8 thoughts on “Understand Your Printer Better With The Interactive Inkjet Simulator

  1. In the early 90s a senior sales exec at HP told me that inkjet technology was given to HP in exchange for getting a son from an executive at Canon into Stanford.

  2. ” functional printing is more like this inkjet 3D printer”
    Calling inkjet bound plaster 3d printers “functional printing” is a bit generous.
    Photopolymer jetting like you see in 3d Systems Projet printers would fit the bill quite a bit better.

  3. They work

    Until you actually need to print something. Then it will be a neverending misery of “head cleaning” or some other “calibration” bullshit that keeps failing, but at least it wastes ink.

    and are inexpensive

    To buy? Maybe. To actually operate, lol nope.

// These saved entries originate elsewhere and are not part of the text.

-- ==== Sys2Proof/Machine/RegWrite.lean ====
section
/-! DEFINITION. Register accesses (R3, R6 to R8, R324, R340 to R343): a write of any register under its access code with the effect that its
block gives it, and the read of any register. -/

namespace Sys2Proof.Machine

open Sys2Proof

/-- Statuses of host and guest requests (Table 12-8). -/
def HS_OK : Nat := 0
def HS_NO_ROUTE : Nat := 1
def HS_OUT_OF_GROUP : Nat := 2
def HS_TIMEOUT : Nat := 3
def HS_REFUSED : Nat := 4
def HS_POISON : Nat := 5
def HS_BAD_REQUEST : Nat := 6
def HS_BUSY : Nat := 7

/-! ### Halves (R6) -/

/-- The bits that a 32-bit access to a half reaches. -/
def halfMask : Option Nat → Nat
  | none => 2 ^ 64 - 1
  | some 0 => 2 ^ 32 - 1
  | some _ => 2 ^ 64 - 2 ^ 32

/-- The written value in its place in the register. -/
def halfValue (half : Option Nat) (v : Nat) : Nat := match half with
  | none => v % 2 ^ 64
  | some 0 => v % 2 ^ 32
  | some _ => v % 2 ^ 32 * 2 ^ 32

/-- The writable bits of a register take the written value, the others stay. -/
def maskWrite (old w mask : Nat) : Nat := (old &&& (2 ^ 64 - 1 - mask)) ||| (w &&& mask)

/-- Writes of RW registers whose fields have no effect of their own (R7): a field given a reserved encoding keeps its value. -/
def Package.plainWrite (p : Package) (a old w : Nat) : Nat :=
  let keep (f : Fld) (bad : Bool) : Nat := if bad then putBits w f.lo f.len (bitsOf old f.lo f.len) else w
  if a = PKG_TXN_CFG then keep PKG_TXN_CFG_TIMEOUT_MS (decide (bitsOf w 0 16 = 0))
  else if a = BEAT_OUT_CFG then keep ⟨a, 0, 2⟩ (decide (bitsOf w 0 2 = 3))
  else if a = BEAT_SLOT_CFG then keep ⟨a, 0, 8⟩ (decide (bitsOf w 0 8 = 0))
  else if a = BEAT_REF_CFG then keep ⟨a, 0, 64⟩ (!p.feature 0)
  else if a = LNK_HB_CTRL then keep ⟨a, 16, 16⟩ (decide (bitsOf w 16 16 = 0))
  else if a = SEC_DBG_SEL then keep ⟨a, 0, 4⟩ (decide (8 < bitsOf w 0 4))
  else w

/-! ### Writes with an effect of their own -/

/-- `BEAT_CTRL` (R45): REF_REQUIRED is reserved without EXT_BEAT_REF; REJOIN is set by a 1; ENABLE starts and stops the beat unit. -/
def beatCtrl (w : Nat) (p : Package) : Package :=
  let p := (p.put BEAT_CTRL_CANDIDATE (bitsOf w 1 1)).put BEAT_CTRL_GROUP_CANDIDATE (bitsOf w 2 1)
  let p := if p.feature 0 then p.put BEAT_CTRL_REF_REQUIRED (bitsOf w 3 1) else p
  let p := p.put BEAT_CTRL_ROLE_MODE (bitsOf w 8 2)
  let p := if bitAt w 4 then rejoin p else p
  let p := if p.has BEAT_CTRL_ENABLE then p.refreshView else p
  beatSwitch 0 (bitAt w 0) p

/-- `LNK_CTRL` of link k (R302, R303, R305). -/
def lnkCtrl (k w : Nat) (p : Package) : Package :=
  let on := p.has (LNK_CTRL_ENABLE k)
  let p := if on && !bitAt w 0 then linkDisable 0 k p
    else if !on && bitAt w 0 then (p.put (LNK_CTRL_ENABLE k) 1).startTraining k
    else p
  if bitAt w 1 then retrain k p else p

/-- `HAL_CTRL` of stage s (R76). -/
def halCtrl (s w : Nat) (p : Package) : Package :=
  let p := halHold 0 s (bitAt w 0) p
  if bitAt w 1 then halClear s p else p

/-- `DIE_RING_CTRL` of die d. -/
def ringCtrl (d w : Nat) (p : Package) : Package :=
  let p := if bitAt w 0 then ringResume d p else p
  if bitAt w 1 then ringReset d p else p

/-- `FAB_DIE_CTRL` (R323, R326, R327). -/
def fabDieCtrl (w : Nat) (p : Package) : Package :=
  let p := p.each (bitsSet 8 w) (fun p d => softwareFence 0 d p)
  p.each (bitsSet 8 (w / 2 ^ 8)) (fun p d => dieReadmit 0 d p)

def fabShroudCtrl (j w : Nat) (p : Package) : Package :=
  let p := if bitAt w 0 then shroudRetrain j p else p
  if bitAt w 1 then shroudRestore j p else p

/-- `NUM_WARM_FORCE` (R180). -/
def numWarmForce (w : Nat) (p : Package) : Package := if bitAt w 16 then warmForceAll p else warmForce (bitsOf w 0 12) p

/-- `STG_QFLUSH` of stage s (R59). -/
def stgQflush (s w : Nat) (p : Package) : Package :=
  let p := if bitAt w 0 then qflush s .fwd p else p
  if bitAt w 1 then qflush s .bwd p else p

/-- A write of `IRQ_FORCE` (R343): each event raised with BEAT_NUMBER and zero. -/
def Package.irqForce (p : Package) (g : Page) (v : Nat) : Package :=
  p.each (bitsSet g.events v) (fun p n => p.event g n true p.beatNo 0)

/-- `GATE_CTRL`: what the signature check finds is open here; a command of the table of its own gives it. -/
def gateCtrl (w : Nat) (q : Part) (p : Package) : Package :=
  let d := p.draw
  let p := if bitAt w 0 then gateLoad (d.1.getLsbD 0) q d.2 else p
  if bitAt w 1 then p.closeSite GC_WRITTEN else p

/-- `SEC_CTRL`: the verdicts on a submitted token's signatures are open here as well. -/
def secCtrl (w : Nat) (q : Part) (p : Package) : Part × Package :=
  let p := if bitAt w 0 then newNonce p else p
  let d := p.draw
  let x := if bitAt w 1 then submitToken (d.1.getLsbD 0) (d.1.getLsbD 1) q d.2 else (q, p)
  (x.1, if bitAt w 2 then extendSoftware x.2 else x.2)

/-- The effect of a write to a register that is not RWT and has one of its own; none for the others. `w` is the register's value as merged,
`x` the written bits in place. -/
def Package.writeEffect (p : Package) (req : Nat) (g : Page) (a : Nat) (half : Option Nat) (v w x : Nat) : Option Package :=
  let o := a % 0x1000
  if o = 0x70 then some (p.irqForce g x)
  else match g with
    | .pkg =>
      if a = PKG_TXN_BEGIN then some (txnBegin req x p)
      else if a = PKG_TXN_COMMIT then some (txnCommit req p)
      else if a = PKG_TXN_ROLLBACK then some (txnRollback p)
      else none
    | .die d =>
      if a = DIE_RING_TAIL d then some (ringDoorbell d x p)
      else if a = DIE_CQ_HEAD d then some (cqHeadWrite d w p)
      else if a = DIE_ABORT d then some (commandAbort d x p)
      else if a = DIE_RING_CTRL d then some (ringCtrl d x p)
      else none
    | .beat => if a = BEAT_CTRL then some (beatCtrl w p) else none
    | .stg s =>
      if a = STG_FQ_PUSH s then some (fqPush 0 s (x % 128) p)
      else if a = STG_QFLUSH s then some (stgQflush s x p)
      else none
    | .hal s =>
      if a = HAL_CTRL s then some (halCtrl s w p)
      else if a = HAL_WIN_ISSUE_A s then some (winStage s false half v p)
      else if a = HAL_WIN_ISSUE_B s then some (if half = some 0 then winStage s true half v p else winPush s half v p)
      else if a = HAL_WIN_FLUSH s then some (if bitAt x 0 then winFlush s p else p)
      else none
    | .num => if a = NUM_WARM_FORCE then some (numWarmForce x p) else none
    | .lnk k => if a = LNK_CTRL k then some (lnkCtrl k w p) else none
    | .fab =>
      if a = FAB_DIE_CTRL then some (fabDieCtrl x p)
      else if FAB_SHROUD_CTRL 0 ≤ a then some (fabShroudCtrl ((a - FAB_SHROUD_CTRL 0) / 16) x p)
      else none
    | .sec =>
      if a = SEC_REPORT_ADDR then some (hostReport w p)
      else if a = SEC_ARB_CMD then some (arbAdvance x p)
      else if a = SEC_DBG_CMD then some (dbgCommand x p)
      else none
    | .snap =>
      if a = SNAP_CAD_EPOCH then some (cadEpoch p)
      else if a = SNAP_FAIL_NOTE then some (failNote x p)
      else none
    | .err d =>
      if a = ERR_LOG_HEAD d then some (errLogHead d w p)
      else if a = ERR_FATAL_CLEAR_REG d then some (if bitAt x 0 then errFatalClear d p else p)
      else if a = ERR_INJECT_REG d then some (errInject d x p)
      else none
    | _ => none

/-- What must be seen afresh after a plain write. -/
def Package.afterWrite (p : Package) (a : Nat) : Package :=
  if a = BEAT_DOMAIN then (if p.has BEAT_CTRL_ENABLE then p.refreshView else p)
  else if a = LNK_HB_CTRL then p.refreshHb
  else if a = LNK_HB_NODE then p.evtStatus
  else p

/-- A write of a listed register that is not RWT. -/
def Package.writeReg (p : Package) (req : Nat) (g : Page) (r : RegDef) (a : Nat) (half : Option Nat) (v : Nat) : Package :=
  let old := p.rd a
  let x := halfValue half v &&& r.wmask
  let w := maskWrite old (mergeWrite old half v) r.wmask
  match p.writeEffect req g a half v w x with
  | some p => p
  | none => match r.access with
    | .w1c => p.wr a (old &&& (2 ^ 64 - 1 - x))
    | .w1s => p.wr a (old ||| x)
    | .rw => (p.wr a (p.plainWrite a old w)).afterWrite a
    | .wo => p.wr a w
    | _ => p

/-- A register write from a requester: `len` bytes at an address. It answers the status of Table 12-8. -/
def regWrite (req a len v : Nat) (q : Part) (p : Package) : Nat × (Part × Package) :=
  if !(len = 4 || len = 8) || a % len ≠ 0 then (HS_BAD_REQUEST, q, p)
  else
    let r8 := a / 8 * 8
    let half := if len = 8 then none else some (a / 4 % 2)
    match pageAt r8 with
    | none => (HS_BAD_REQUEST, q, p)
    | some g =>
      if !p.pageFitted g || (g = .gate && !p.variant.guest) then (HS_OK, q, p)
      else if p.pageFenced g then (HS_REFUSED, q, p)
      else match g.regs.find? (fun r => r.lists (r8 % 0x1000)) with
        | none => (HS_OK, q, p)
        | some r =>
          if r.wmask = 0 then (HS_OK, q, p)
          else if r.access = .rwt then
            let x := stageWrite req g r r8 half v p
            (if x.1 then HS_REFUSED else HS_OK, q, x.2)
          else if r.wmask &&& halfMask half = 0 then (HS_OK, q, p)
          else
            let x := halfValue half v &&& r.wmask
            if r8 = PWR_RESET then (HS_OK, pwrReset x q p)
            else if r8 = SEC_CTRL then (HS_OK, secCtrl x q p)
            else if r8 = GATE_CTRL then (HS_OK, q, gateCtrl x q p)
            else (HS_OK, q, p.writeReg req g r r8 half v)

/-! ### Reads -/

/-- `BLOCK_ID` and `BLOCK_VERSION` of a page (Table 14-3): MARK 0x51; MAJOR 1, MINOR 0, GEN 1. -/
def Page.blockId (g : Page) : Nat := g.inst + 2 ^ 16 * g.code + 2 ^ 24 * 0x51
def blockVersion : Nat := 0x10100

/-- The block of a page has initialised: the package is READY, and the page's die runs. -/
def Package.pageReady (p : Package) (g : Page) : Bool :=
  p.has PKG_STATUS_READY && (match g.die? with
    | some d => p.dieActive d || p.get (FAB_DIE_STATE_STATE d) = 5
    | none => true)

/-- `STATUS` of a page (R342). -/
def Package.statusOf (p : Package) (g : Page) : Nat :=
  if !p.pageReady g then 0
  else match g with
    | .stg s => 1 + 2 * b2n (decide (p.stgState s = STG_DRAINING)) + 4 * b2n (decide (p.stgState s = STG_DISABLED))
    | .die d => 1 + 2 * b2n (decide (p.ringState d = RING_DRAINING)) + 4 * b2n (decide (p.ringState d = RING_DISABLED))
    | _ => 1

/-- An error log entry's 32 bytes (Table 15-5). -/
def ErrEntry.bytes (e : ErrEntry) : List Byte :=
  leBytes 8 e.time ++ leBytes 2 e.seq ++ leBytes 1 (e.cls % 4 + 4 * b2n e.compound + 8 * b2n e.lossBefore + 16 * b2n e.replayed) ++ leBytes 1 e.block
    ++ leBytes 2 e.inst ++ leBytes 2 e.cause ++ leBytes 2 e.count ++ leBytes 2 (min 65535 ((dsub e.last e.time).toNat / 25600)) ++ leBytes 8 e.arg0
    ++ leBytes 4 e.arg1

/-- The bytes of a slot of a die's error log; a slot without an entry reads as zeros (R396). -/
def Package.errSlot (p : Package) (d i : Nat) : List Byte := match mapFind (p.errLog d).slots i with
  | some e => e.bytes
  | none => List.replicate 32 0

/-- The event records that wait cannot leave: no node, or no way to it (R369). -/
def Package.evtReach (p : Package) : Bool :=
  let n := p.get LNK_HB_NODE_NODE
  p.has LNK_HB_NODE_VALID && (if n = p.node then (p.linkUp 0 && p.hostMode 0) || (p.linkUp 1 && p.hostMode 1)
    else (bitsSet Config.links (p.route n)).any p.linkTakes)

/-- HOLDOVER_NS of `BEAT_STATUS` (R28): the estimate while in HOLDOVER. -/
def Package.holdoverNs (p : Package) : Nat :=
  if p.beatState = BEAT_HOLDOVER then min 0xFFFF (Config.driftNs (p.clock - p.beat.holdoverSince)) else 0

/-- The value that a listed register shows. -/
def Package.shown (p : Package) (g : Page) (r : RegDef) (a : Nat) : Nat :=
  let o := a % 0x1000
  if o = 0x00 then g.blockId
  else if o = 0x08 then blockVersion
  else if 0x10 ≤ o && o < 0x30 then p.offer ((o - 0x10) / 8)
  else if 0x30 ≤ o && o < 0x50 then p.rd (FEATURE_ACCEPT .pkg ((o - 0x30) / 8))
  else if o = 0x58 then p.statusOf g
  else if o = 0x70 || r.access = .wo then 0
  else match g with
    | .pkg =>
      if a = PKG_SERIAL then p.serial
      else if a = PKG_VARIANT then p.variantWord
      else if a = PKG_FITTED then p.fittedWord
      else if a = PKG_STATUS then putBits (p.rd a) 1 1 (p.get FAB_STATUS_DEGRADED)
      else if a = PKG_FLOOR 0 then p.variant.floor
      else if a = PKG_MCTP_STATUS then (if p.hubRuns then putBits (p.rd a) 32 32 Config.iana.toNat else p.rd a)
      else if a = PKG_EVT_STATUS then putBits (p.rd a) 16 1 (b2n (decide (p.evq.recs ≠ []) && !p.evtReach))
      else p.rd a
    | .beat =>
      if a = BEAT_DTIME then p.dtime
      else if a = BEAT_STATUS then putBits (p.rd a) 16 16 p.holdoverNs
      else p.rd a
    | .moe => if a = MOE_STATUS then p.moeBusy else p.rd a
    | .err d =>
      if 0x120 ≤ o && o < 0x140 then fieldAt (p.errSlot d (p.rd (ERR_LOG_INDEX d))) (o - 0x120) 8 else p.rd a
    | _ => p.rd a

/-- The 64-bit value of a register as a read sees it; an unfitted page and an unlisted offset read zero (R3, R340). -/
def Package.readReg (p : Package) (a : Nat) : Nat :=
  match pageAt a with
  | none => 0
  | some g =>
    if !p.pageFitted g then 0
    else match g.regs.find? (fun r => r.lists (a % 0x1000)) with
      | none => 0
      | some r => p.shown g r a

/-- A register read of `len` bytes: a status, and the bytes read. -/
def Package.regRead (p : Package) (a len : Nat) : Nat × List Byte :=
  if !(len = 4 || len = 8) || a % len ≠ 0 then (HS_BAD_REQUEST, [])
  else match pageAt a with
    | none => (HS_BAD_REQUEST, [])
    | some g =>
      if p.pageFitted g && p.pageFenced g then (HS_REFUSED, [])
      else (HS_OK, leBytes len (p.readReg (a / 8 * 8) / 2 ^ (8 * (a % 8))))

/-! ### The commands -/

/-- A register write that arrives from a requester. -/
def registerWrite (req a len v : Nat) (q : Part) (p : Package) : Part × Package := (regWrite req a len v q p).2

/-- A write of `IRQ_FORCE` on the page at an address. -/
def irqForceWrite (page v : Nat) (p : Package) : Package := match pageAt page with
  | some g => if !p.pageFitted g || p.pageFenced g || (g = .gate && !p.variant.guest) then p else p.irqForce g v
  | none => p

def execRegisterWrite (requester addr len value : Nat) (s : State) := onBoth (registerWrite requester addr len value) s
def execIrqForce (page value : Nat) (s : State) := onPkg (irqForceWrite page value) s

end Sys2Proof.Machine
end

    My b/w Samsung laser printer had its toner last changed in 2015. After graduating from university I don’t print much anymore so it spends most of its time stored in a plastic box to keep the dust away.

    Just yesterday I needed to print a 2-page document and guess what? After taking it out of storage, connecting power with IEC C13 connector and data with USB-B cable it Just Worked™, the same as it did in 2009 (Win XP, when I was in highschool), 2014 (Win 7, when I was printing reports for university classes) or 2022 (Win 10, when I was enjoying wheatpasting provocative political stickers).

    It will probably remain operational for another decade or two.

    Try that with inkjet lol.

    1. My last printer was a LaserJet 5 I bought off Craigslist in 2010 for $20. At that point the printer had been thru several owners, and likely spent 10 years in an office in the 90s prior to that. It still worked perfectly when I took ownership of it. I replaced the toner cartridge exactly once in the 12 years I owned it. It printed all of my taxes, all of my papers thru college, and numerous toner transfer pcbs, without breaking a sweat.

      I miss that printer. In the end, I had to let it go, I couldn’t source a replacement for the fuser, which had finally given out after 30-odd years of faithful service.

      1. I have a LaserJet 1022n (with wired network) that was literally recovered from a dumpster 12 years ago. Works like a charm, provided you keep feeding it toner every leap year.

    2. Although you are completely right, inkjet printers suck. They are: unreliable when not used frequently, expensive when used frequently, wasteful, but cheap to buy. Although if everything does go right they can produce great looking printouts.

      Yet I could not resist the video of this 40 year old inkjet connected to a modern PC.
      “Commodore Ink jet MPS 1270 Windows 10 High Resolution Print”
      https://www.youtube.com/watch?v=yqG-qxhI3Tc

    3. Yeah, inject printers are inexpensive if you never print. As soon as you actually use your printer, I never found inkjet printers worth it.

      Dried out heads is a major problem if you do not use it enough.
      Expensive ink is a problem if you use it too much.

      Laser printers just always work, and pretty much never require refills.

      Only minor thing it has going over laser printers is better color quality, BUT, any print shop where you can order photos will have a much higher quality. So for photos that you want to frame, it’s also no good.

      1. Inks not so expensive if you buy it by the liter and use a Continuous Ink Supply System tank mod.

        Toner costs are usually 12–15 cents per page, rising with high-color usage

        An epson printer converted to CISS gets 15000 100% color coverage pages from a $80 4 liter ink set. Thats half a cent per page.

        That and a high quality paperstock will get you the same quality photo prints as your local printshop.